В знак согласия кошка склонила голову.

– Непростое. А сейчас…

– Сейчас нам лучше прервать контакт. Слишком много сильных впечатлений… Я устал.

Уши Джинна шевельнулись.

– Вот ощущение, которое я не могу испытать… Возможно, ты хочешь развлечься, взглянуть на что-нибудь еще? На теплый сгусток, чей вид приятен для тебя? – Он сделал паузу и пояснил: – Я говорю об аравийской принцессе ослепительной красоты. Желаешь навестить ее?

– Желаю, но пойду к ней сам. До новых встреч, дружище!

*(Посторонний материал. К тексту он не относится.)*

-- ==== Sys2Proof/Machine/Hour.lean ====
section
/-!
DEFINITION. The Hour: a die's arrival, the opening of the swap window and its eight steps in order, the restart of the streams and
the copies that a reissue needs (02_the_hour_and_partitions.md R44-R49, R52-R54, R60-R67; 07_layer_cards.md R185 and R209;
08_flags_ordering_interlocks.md R234; 11_tocheas_link_layer.md R288; 14_model_images_and_loading.md R369; 17_dawn_resets_recovery.md
R447-R453).
-/

namespace Sys2Proof.Machine

/-! ## Arrival (R44, R48, R49) -/

/-- A die takes part in the Hour: in service, and not left stopped by a wake (R413). -/
def State.dieIn (s : State) (d : Nat) : Bool := (s.die d).cond == .inService && !s.power.stopped.contains d

/-- The dies that take part in the Hour. -/
def State.diesIn (s : State) : List Nat := upto 8 s.dieIn

/-- The Hour whose window opens next. -/
def State.nextHour (s : State) : Nat := s.hour.opened + 1

/-- The die waits at the Hour whose window opens next. -/
def State.waitsAt (s : State) (d : Nat) : Bool := (s.die d).atHour == some s.nextHour

/-- LINK units leave on the primary ports (R287). -/
def State.linkPrimaries (s : State) : State :=
  (List.range 6).foldl (fun s p => if s.portIn p && s.portPower p == 0 then s.sendLink p false 0 else s) s

/-- The package has reached the Hour `k` once every die has (R288). -/
def State.announceHour (s : State) (k : Nat) : State :=
  if s.diesIn.all s.waitsAt && s.hour.reached < k then ({ s with hour := { s.hour with reached := k } }).linkPrimaries else s

/-- A waiting core's stream goes on at t0 of the window of Hour `k` (R185, R209). A suspended partition's does not (R447). -/
def State.resumeCore (s : State) (k g : Nat) : State :=
  match s.owner g with
  | none => s
  | some n =>
    let c := s.core g
    if s.pstate n == 3 && !s.suspended n && s.seqState g == 2 && (c.alignHour.getD 0) ≤ k then s.refill g (s.seqPos g) (s.die (g / 16)).e0 else s

/-- Die `d` takes the window of Hour `k`, of `w` noon cycles, from noon cycle `t` on: the IOD tells it, the scrubber reads its lines, and
its units run from the window's end on (R44, R48, R175, R254). -/
def State.dieWindow (s : State) (d k t w : Nat) : State :=
  let s := s.routeMsg 8 { kind := 6, src := 8, dest := d, body := k % 2 ^ 64 + 2 ^ 64 + s.f32 Reg.topHourCtl 0 5 * 2 ^ 65 }
  let s := s.scrubWindow d
  let x := s.die d
  let s := s.setDie d { x with run := true, t0 := t + w, s0 := k * s.hourLen + w, winEng := x.e0, winGap := w, atHour := none, lastHour := k,
                               hold := none }
  (List.range 16).foldl (fun s c => s.resumeCore k (16 * d + c)) s

/-- Die `d` arrives at Hour `k`, whose window opened without it, and takes its own from noon cycle `t` on, with the same settings (R49,
R52). -/
def State.lateWindow (s : State) (d k t : Nat) : State :=
  match (s.die d).held.find? (fun y => y.hour == k) with
  | none => s.dieWindow d k t (s.f32 Reg.topHourStatus 16 8)
  | some y =>
    let s := (s.heldSteps d t y).dieWindow d k t y.len
    { s with hour := { s.hour with copies := s.hour.copies.filter (fun e => e.1 != d) ++ y.copies.map (fun n => (d, n, t + y.len)) } }

/-- Die `d` tells the IOD that it has reached Hour `k` (R254). -/
def State.sendArrive (s : State) (d k : Nat) : State :=
  s.routeMsg d { kind := 6, src := d, dest := 8, body := k % 2 ^ 64 + s.f32 Reg.topHourCtl 0 5 * 2 ^ 65 }

/-- LATE_ARRIVAL and TOP_HOUR_LATE (R49). -/
def State.lateArrival (s : State) : State := (s.set32 Reg.topHourStatus 2).count32 Reg.topHourLate 0 32 1

/-- The first die has reached the Hour: ARRIVE_LIMIT runs, and admission of a window that ends no step is judged against the KV quota
staged now (R49, R391). -/
def State.firstArrival (s : State) (k : Nat) : State :=
  if s.hour.firstAt.isSome then s
  else
    let s := { s with hour := { s.hour with firstAt := some k } }
    (List.range 64).foldl (fun s n => match s.serve n with
      | some v => s.setServe n (some { v with view := some (s.foreseenKv n) })
      | none => s) s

Я отправился в Графский и провел там время до вечера, прогуливаясь под окнами Захры, вздыхая и мечтая о ней, как и положено влюбленному. День был воскресный, и, вероятно, она сидела дома и, может быть, даже видела меня, но вряд ли узнала в сгущавшихся сумерках. Но я об этом не жалел. Прогулка и мечты о девушке были своеобразной разрядкой, вернувшей мне твердость и равновесие души; как-никак, она являлась самым прочным из якорей, державших меня в сиюминутном бытии. Я вспоминал ее прелестное лицо, жемчуг зубов меж ярких губ, ресницы с загнутыми кончиками, темные локоны, глаза, улыбку; я даже дерзнул спуститься ниже и обозреть ее от подбородка до талии, ну а потом, расхрабрившись, – до колен. Свет, горевший в ее окнах, и мысль, что до нее подать рукой, делали этот мираж куда реальнее, чем явленная Джинном сфера, и все же я не мог забыть об этом чудовищном пространстве, мерцающем огнями. Хотел ли я насытить свое любопытство и заглянуть в него снова? Вне всякого сомнения! Почти с такой же страстью, как посмотреть в глаза Захры…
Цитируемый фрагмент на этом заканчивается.